Exercise goal - Below are some entries. Repeat exactly the lines from the one with "the divisor. -/" through the one with "AND (R145). -/", and only those.

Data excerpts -
-- ==== Sys2Proof/Machine/Bits.lean ====
section
/-!
DEFINITION. Sys2Proof/Machine/Bits.lean: the readings and truncations of 00_scope.md R6, over mathematical integers.
-/

namespace Sys2Proof.Machine

/-- The unsigned reading of a byte, 0 to 255 (R6). -/
def u8 (v : Byte) : Nat := v.toNat

/-- The signed two's-complement reading of a byte, -128 to 127 (R6). -/
def s8 (v : Byte) : Int := v.toInt

/-- The unsigned reading of a 16-bit value (R6). -/
def u16 (v : SlotAddr) : Nat := v.toNat

/-- The signed reading of a 16-bit value (R6). -/
def s16 (v : SlotAddr) : Int := v.toInt

/-- The byte whose unsigned reading is `z mod 256` (R6). -/
def trunc8 (z : Int) : Byte := BitVec.ofInt 8 z

/-- The 16-bit value `z mod 65536` (R6). -/
def trunc16 (z : Int) : SlotAddr := BitVec.ofInt 16 z

/-- `v[7:0]` of a 16-bit value (R6). -/
def lowByte (v : SlotAddr) : Byte := v.extractLsb' 0 8

/-- `v[15:8]` of a 16-bit value (R6). -/
def highByte (v : SlotAddr) : Byte := v.extractLsb' 8 8

/-- `hi:lo`, with `hi` in the upper bits (R6). -/
def concatBytes (hi lo : Byte) : SlotAddr := hi ++ lo

end Sys2Proof.Machine
end

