-- ==== Sys2Proof/Machine/State.lean ====
section
/-!
DEFINITION. Sys2Proof/Machine/State.lean: the state of one core, all of it (10_state.md R20), the reasons a step of the
model can stop, and the state after reset (R42).
-/

namespace Sys2Proof.Machine

/-- The register file `x[0..NUM_REGS-1]` (R20, R21), in index order. That it has NUM_REGS registers, which no step and no host
input changes, is part of the invariant (Safety.lean). -/
abbrev Regs := List Byte

/-- The stack/data memory (R40): the cells that do not read as `Config.unwrittenCell`, at strictly rising indices. -/
abbrev Memory := List Host.Cell

/-- The state of one core (R20). -/
structure State where
  /-- the register file `x` (R21) -/
  regs : Regs
  /-- the instruction pointer (R25) -/
  ip : SlotAddr
  /-- the stack pointer: the index of the next free cell (R27) -/
  sp : Byte
  /-- R28 -/
  zero : Bool
  /-- R29 -/
  overflow : Bool
  /-- R30 -/
  carry : Bool
  /-- the core is halted by a fault (R32) -/
  fault : Bool
  /-- the core waits for the host (R34) -/
  wait : Bool
  /-- the fault-code status register (R33) -/
  faultCode : Byte
  /-- `step`, the single-step request (R35) -/
  stepReq : Bool
  /-- the in-flight instruction buffer (R36) -/
  ir : Option Record
  /-- the optional diagnostic string (R37) -/
  diag : Option String
  /-- the 64-byte stack/data memory (R40) -/
  stack : Memory
  /-- the program memory `Prog` (R38) -/
  prog : List Record
  /-- the label table `Label` (R39) -/
  labels : List Label
deriving DecidableEq, Repr

/-- Why a step of the model could stop outside the machine. There is no reason: every fault of the spec (60_exceptions.md
R260, R261) is a next state of the machine, with `fault` = 1 and `faultCode` written, so the type is empty and no step
raises one. -/
inductive Fault
deriving DecidableEq, Repr

/-- Why the model could refuse an instruction. -/
inductive Refusal where
  /-- Raised by an arm of `exec` for an instruction without a meaning; no arm raises it, since every instruction has its
  meaning. Safe. -/
  | notModelled (mnemonic : String)
deriving DecidableEq, Repr

/-- The outcome of a meaning or of a step. -/
abbrev Outcome := Host.Outcome State Fault Refusal

/-- The machine right after reset, with nothing loaded: every element at its power-on value (R42), which for a core before
its first load is the state that load of an absent program gives (D32). PORTS is at `Config.portsReset` (log 1). -/
def State.reset : State where
  regs := Config.resetRegisters Config.portsReset
  ip := 0x0000
  sp := 0x00
  zero := false
  overflow := false
  carry := false
  fault := false
  wait := false
  faultCode := Config.faultCodeMap .nominal
  stepReq := false
  ir := none
  diag := none
  stack := []
  prog := []
  labels := []

end Sys2Proof.Machine
end

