-- ==== Sys2Proof/Machine/ArithLogic.lean ====
section
/-!
DEFINITION. Sys2Proof/Machine/ArithLogic.lean: ADD, SUB, MUL, DIV, AND, OR, XOR, NOT and CMP (41_arith_logic.md R141 to
R149). `ip` already holds the fetched slot + 1 when a meaning runs (40_engine.md R125).
-/

namespace Sys2Proof.Machine

/-- ADD (R141). -/
def execAdd (s0 s1 : Slot) (off : Byte) (s : State) (cfg : Config.Parameters := Config.parameters) : Outcome :=
  conclude cfg s (destInputs s0 s1 off s cfg) fun (dest, a, b) => s.writeArith dest (s8 a + s8 b)

/-- SUB (R142). -/
def execSub (s0 s1 : Slot) (off : Byte) (s : State) (cfg : Config.Parameters := Config.parameters) : Outcome :=
  conclude cfg s (destInputs s0 s1 off s cfg) fun (dest, a, b) => s.writeArith dest (s8 a - s8 b)

/-- MUL (R143): register A is the implicit input and the destination. -/
def execMul (s0 : Slot) (off : Byte) (s : State) (cfg : Config.Parameters := Config.parameters) : Outcome :=
  conclude cfg s (resolve s0 off s cfg) fun b => s.writeArith (Reg.a.index cfg) (s8 (s.named .a cfg) * s8 b)

/-- The checks of DIV (R144): the operand's own faults first, then the divisor. -/
def divisor (s0 : Slot) (off : Byte) (s : State) (cfg : Config.Parameters := Config.parameters) :
    Except Trap Byte :=
  match resolve s0 off s cfg with
  | .error t => .error t
  | .ok b => if s8 b = 0 then .error (.code .divisionByZero) else .ok b

/-- DIV (R144): register A is the dividend and the destination. The quotient is a parameter, by default that
rounded toward zero (D6). -/
def execDiv (s0 : Slot) (off : Byte) (s : State) (cfg : Config.Parameters := Config.parameters) : Outcome :=
  conclude cfg s (divisor s0 off s cfg) fun b => s.writeArith (Reg.a.index cfg) (cfg.quotient (s.named .a cfg) b)

/-- AND (R145). -/
def execAnd (s0 s1 : Slot) (off : Byte) (s : State) (cfg : Config.Parameters := Config.parameters) : Outcome :=
  conclude cfg s (destInputs s0 s1 off s cfg) fun (dest, a, b) => s.writeLogic dest (a &&& b)

/-- OR (R146). -/
def execOr (s0 s1 : Slot) (off : Byte) (s : State) (cfg : Config.Parameters := Config.parameters) : Outcome :=
  conclude cfg s (destInputs s0 s1 off s cfg) fun (dest, a, b) => s.writeLogic dest (a ||| b)

/-- XOR (R147). -/
def execXor (s0 s1 : Slot) (off : Byte) (s : State) (cfg : Config.Parameters := Config.parameters) : Outcome :=
  conclude cfg s (destInputs s0 s1 off s cfg) fun (dest, a, b) => s.writeLogic dest (a ^^^ b)

/-- NOT (R148). -/
def execNot (s0 : Slot) (off : Byte) (s : State) (cfg : Config.Parameters := Config.parameters) : Outcome :=
  conclude cfg s (destInput s0 off s cfg) fun (dest, a) => s.writeLogic dest (~~~a)

/-- CMP (R149): no register is written; `carry` is the signed comparison (the spec's decision D8). `overflow` is a
parameter, by default that of the subtraction (D7). -/
def execCmp (s0 s1 : Slot) (off : Byte) (s : State) (cfg : Config.Parameters := Config.parameters) : Outcome :=
  conclude cfg s (sourceInputs s0 s1 off s cfg) fun (a, b) =>
    ((s.setZero (decide (s8 a = s8 b))).setCarry (decide (s8 a < s8 b))).setOverflow (cfg.compareOverflow a b)

end Sys2Proof.Machine
end

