-- ==== Sys2Proof/Laws/Exec.lean ====
section
/-!
SUPPORT. Sys2Proof/Laws/Exec.lean: what the checks of the single instructions can answer and which faults they can
raise, and what a tick can do: one inversion lemma each, to be cited instead of unfolding the meaning.
-/

namespace Sys2Proof.Machine

variable {cfg : Config.Parameters}

/-! ### The checks of single instructions -/

/-- What the checks of DIV answer (41_arith_logic.md R144). -/
theorem divisor_ok_iff {s0 : Slot} {off : Byte} {s : State} {b : Byte} :
    divisor s0 off s cfg = .ok b ↔ resolve s0 off s cfg = .ok b ∧ s8 b ≠ 0 := by
  unfold divisor
  split
  · simp_all
  · rename_i b' hb
    rw [hb]
    split
    · simp only [Except.ok.injEq, reduceCtorEq, false_iff, not_and, not_not]
      rintro rfl
      assumption
    · simp only [Except.ok.injEq]
      constructor
      · rintro rfl
        exact ⟨rfl, ‹_›⟩
      · exact And.left

/-- What the checks of MOV answer (42_move.md R170). -/
theorem moveParts_ok_iff {s0 s1 : Slot} {off : Byte} {s : State} {v : Byte} {dest : MoveDest} :
    moveParts s0 s1 off s cfg = .ok (v, dest) ↔ resolve s1 off s cfg = .ok v ∧ moveDest s0 off s cfg = .ok dest := by
  unfold moveParts
  split
  · simp_all
  · split <;> simp_all

/-- What PUSH comes to (44_stack_call.md R201). -/
theorem pushOperand_ok_iff {s0 : Slot} {off : Byte} {s s' : State} :
    pushOperand s0 off s cfg = .ok s' ↔ ∃ v, resolve s0 off s cfg = .ok v ∧ s.push v = .ok s' := by
  unfold pushOperand
  split <;> simp_all

/-- What POP comes to (44_stack_call.md R202). -/
theorem popInto_ok_iff {s0 : Slot} {s s' : State} :
    popInto s0 s cfg = .ok s' ↔ ∃ r v s'', dst s0 cfg = .ok r ∧ s.pop = .ok (v, s'') ∧ s' = s''.setReg r v := by
  unfold popInto
  cases dst s0 cfg with
  | error e => simp
  | ok r =>
    cases s.pop with
    | error e => simp
    | ok p => obtain ⟨v, s''⟩ := p; simp [eq_comm]

/-- What the checks of CALL answer (44_stack_call.md R205). -/
theorem callTarget_ok_iff {s0 : Slot} {off : Byte} {s : State} {a : SlotAddr} :
    callTarget s0 off s = .ok a ↔ target s0 off s = .ok a ∧ u8 s.sp < 63 := by
  unfold callTarget
  split
  · simp_all
  · split <;> simp_all

/-- What the check of RET answers (44_stack_call.md R206). -/
theorem returnAddress_ok_iff {s : State} {a : SlotAddr} :
    returnAddress s = .ok a ↔
      1 < u8 s.sp ∧ a = concatBytes (s.memRead (u8 s.sp - 1)) (s.memRead (u8 s.sp - 2)) := by
  unfold returnAddress
  split <;> simp [eq_comm] <;> omega

/-- The faults of DIV (R144). -/
theorem divisor_error {s0 : Slot} {off : Byte} {s : State} {e : Trap} (h : divisor s0 off s cfg = .error e) :
    e = .internal ∨ e = .code .divisionByZero ∨ (s0.addressesCell = true ∧ e = .code .outOfBounds) := by
  unfold divisor at h
  split at h
  · cases h; exact (resolve_error ‹_›).imp_right .inr
  · split at h <;> cases h
    exact .inr (.inl rfl)

/-- The faults of MOV (R170). -/
theorem moveParts_error {s0 s1 : Slot} {off : Byte} {s : State} {e : Trap} (h : moveParts s0 s1 off s cfg = .error e) :
    e = .internal ∨ e = .labelDestination ∨
      ((s0.addressesCell || s1.addressesCell) = true ∧ e = .code .outOfBounds) := by
  unfold moveParts at h
  split at h
  · cases h; exact (resolve_error ‹_›).imp_right fun h => .inr ⟨by simp [h.1], h.2⟩
  · split at h
    · cases h; exact (moveDest_error ‹_›).imp_right (.imp_right fun h => ⟨by simp [h.1], h.2⟩)
    · cases h

/-- The faults of PUSH (R201). -/
theorem pushOperand_error {s0 : Slot} {off : Byte} {s : State} {e : Trap} (h : pushOperand s0 off s cfg = .error e) :
    e = .internal ∨ e = .code .stackOverflow ∨ (s0.addressesCell = true ∧ e = .code .outOfBounds) := by
  unfold pushOperand at h
  split at h
  · cases h; exact (resolve_error ‹_›).imp_right .inr
  · exact .inr (.inl (State.push_error_iff.1 h).2)

/-- The faults of POP (R202). -/
theorem popInto_error {s0 : Slot} {s : State} {e : Trap} (h : popInto s0 s cfg = .error e) :
    e = .internal ∨ e = .code .stackUnderflow := by
  unfold popInto at h
  split at h
  · cases h; exact .inl (dst_error_iff.1 ‹_›).2
  · split at h
    · cases h; rename_i hp; exact .inr (State.pop_error_iff.1 hp).2
    · cases h

/-- The faults of CALL (R205). -/
theorem callTarget_error {s0 : Slot} {off : Byte} {s : State} {e : Trap} (h : callTarget s0 off s = .error e) :
    e = .internal ∨ e = .code .stackOverflow := by
  unfold callTarget at h
  split at h
  · cases h; exact .inl (target_error ‹_›)
  · split at h <;> cases h
    exact .inr rfl

/-- The fault of RET (R206). -/
theorem returnAddress_error {s : State} {e : Trap} (h : returnAddress s = .error e) : e = .code .stackUnderflow := by
  unfold returnAddress at h
  split at h <;> cases h
  rfl

/-- PUSHA with the default registers pushes A, B, C and D in this order (R203). -/
theorem execPusha_parameters (s : State) :
    execPusha s = .next (s.pushAll [s.named .a, s.named .b, s.named .c, s.named .d]) := rfl

/-- POPA with the default registers pops D, C, B and A in this order (R204). -/
theorem execPopa_parameters (s : State) :
    execPopa s = .next (s.popAll [Reg.d.index, Reg.c.index, Reg.b.index, Reg.a.index]) := rfl

/-- What a jump gated on a condition can do (45_jump.md R220). -/
theorem jumpIf_next_iff {cond : Bool} {k : Slot} {off : Byte} {s t : State} :
    jumpIf cfg cond k off s = .next t ↔
      (cond = true ∧ ∃ a, target k off s = .ok a ∧ t = s.setIp a) ∨
        (cond = true ∧ ∃ e, target k off s = .error e ∧ t = s.raise e cfg) ∨ (cond = false ∧ t = s) := by
  unfold jumpIf jumpTo
  cases cond
  · simp [eq_comm]
  · simp [conclude_next_iff]

/-- What DJNZ can do (45_jump.md R229): a fault before any write, or the decrement and then the jump. -/
theorem execDjnz_next_iff {s0 s1 : Slot} {off : Byte} {s t : State} :
    execDjnz s0 s1 off s cfg = .next t ↔
      (∃ e, destInput s0 off s cfg = .error e ∧ t = s.raise e cfg) ∨
        ∃ r a, destInput s0 off s cfg = .ok (r, a) ∧
          jumpIf cfg (!(s.writeLogic r (trunc8 (s8 a - 1))).zero) s1 off (s.writeLogic r (trunc8 (s8 a - 1))) = .next t := by
  unfold execDjnz
  split
  · rename_i e he
    simp [he, eq_comm]
  · rename_i r a h
    simp [h]

/-! ### The tick -/

/-- `exec` is `execWith` at the default parameters (log 23). -/
theorem execWith_parameters (i : Instr) (s : State) : execWith Config.parameters i s = exec i s := by
  cases i <;> rfl

/-- `step` is `stepWith` at the default parameters (log 23). -/
theorem stepWith_parameters (s : State) : stepWith Config.parameters s = step s := by
  unfold stepWith step
  cases beginTick s
  · rfl
  · exact execWith_parameters _ _


/-- What a tick can do (40_engine.md R120): nothing, the fetch fault, the undefined-opcode fault, or the decoded
instruction on the fetched state. -/
theorem stepWith_cases (cfg : Config.Parameters) (s : State) :
    (s.halted = true ∧ stepWith cfg s = .next s) ∨
      (s.halted = false ∧ s.prog[u16 s.prepared.ip]? = none ∧ stepWith cfg s = .next (s.prepared.raise (.code .undefinedIp) cfg)) ∨
      (∃ r e, s.halted = false ∧ s.prog[u16 s.prepared.ip]? = some r ∧ decode r cfg = .error e ∧
        stepWith cfg s = .next ((s.prepared.fetched r).raise .internal cfg)) ∨
      ∃ r i, s.halted = false ∧ s.prog[u16 s.prepared.ip]? = some r ∧ decode r cfg = .ok i ∧
        stepWith cfg s = execWith cfg i (s.prepared.fetched r) := by
  cases hh : s.halted
  · right
    cases hp : s.prog[u16 s.prepared.ip]? with
    | none => left; simp only [stepWith, beginTick, hh, State.prepared_prog, hp, Bool.false_eq_true, if_false, and_self]
    | some r =>
      right
      cases hd : decode r cfg with
      | error e => left; exact ⟨r, e, rfl, rfl, hd, by simp only [stepWith, beginTick, hh, State.prepared_prog, hp, hd, Bool.false_eq_true, if_false]⟩
      | ok i => right; exact ⟨r, i, rfl, rfl, hd, by simp only [stepWith, beginTick, hh, State.prepared_prog, hp, hd, Bool.false_eq_true, if_false]⟩
  · left; exact ⟨rfl, by simp [stepWith, beginTick, hh]⟩

theorem step_cases (s : State) :
    (s.halted = true ∧ step s = .next s) ∨
      (s.halted = false ∧ s.prog[u16 s.prepared.ip]? = none ∧ step s = .next (s.prepared.raise (.code .undefinedIp))) ∨
      (∃ r e, s.halted = false ∧ s.prog[u16 s.prepared.ip]? = some r ∧ decode r = .error e ∧
        step s = .next ((s.prepared.fetched r).raise .internal)) ∨
      ∃ r i, s.halted = false ∧ s.prog[u16 s.prepared.ip]? = some r ∧ decode r = .ok i ∧
        step s = exec i (s.prepared.fetched r) := by
  simpa only [stepWith_parameters, execWith_parameters] using stepWith_cases Config.parameters s

/-- Placing a record at a slot puts it there. -/
theorem getElem?_placeRecord (r : Record) : ∀ (n : Nat) (p : List Record), (placeRecord p n r)[n]? = some r
  | 0, [] => rfl
  | 0, _ :: _ => rfl
  | n + 1, [] => getElem?_placeRecord r n []
  | n + 1, _ :: p => getElem?_placeRecord r n p

/-- The tick after `withRecord` fetches and runs exactly the placed record (log 3, log 4). -/
theorem step_withRecord {s : State} {r : Record} {i : Instr} (h : decode r = .ok i) :
    step (s.withRecord r) = exec i ((s.withRecord r).prepared.fetched r) := by
  have hh : (s.withRecord r).halted = false := by
    simp only [State.halted, State.withRecord]
    cases s.wait <;> cases s.stepReq <;> rfl
  have hr : (s.withRecord r).prog[u16 (s.withRecord r).prepared.ip]? = some r := getElem?_placeRecord r _ _
  simp only [step, beginTick, hh, State.prepared_prog, hr, h, Bool.false_eq_true, if_false]

end Sys2Proof.Machine
end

Exercise solution -
/-- The checks of DIV (R144): the operand's own faults first, then the divisor. -/
def divisor (s0 : Slot) (off : Byte) (s : State) (cfg : Config.Parameters := Config.parameters) :
    Except Trap Byte :=
  match resolve s0 off s cfg with
  | .error t => .error t
  | .ok b => if s8 b = 0 then .error (.code .divisionByZero) else .ok b

/-- DIV (R144): register A is the dividend and the destination. The quotient is a parameter, by default that
rounded toward zero (D6). -/
def execDiv (s0 : Slot) (off : Byte) (s : State) (cfg : Config.Parameters := Config.parameters) : Outcome :=
  conclude cfg s (divisor s0 off s cfg) fun b => s.writeArith (Reg.a.index cfg) (cfg.quotient (s.named .a cfg) b)

/-- AND (R145). -/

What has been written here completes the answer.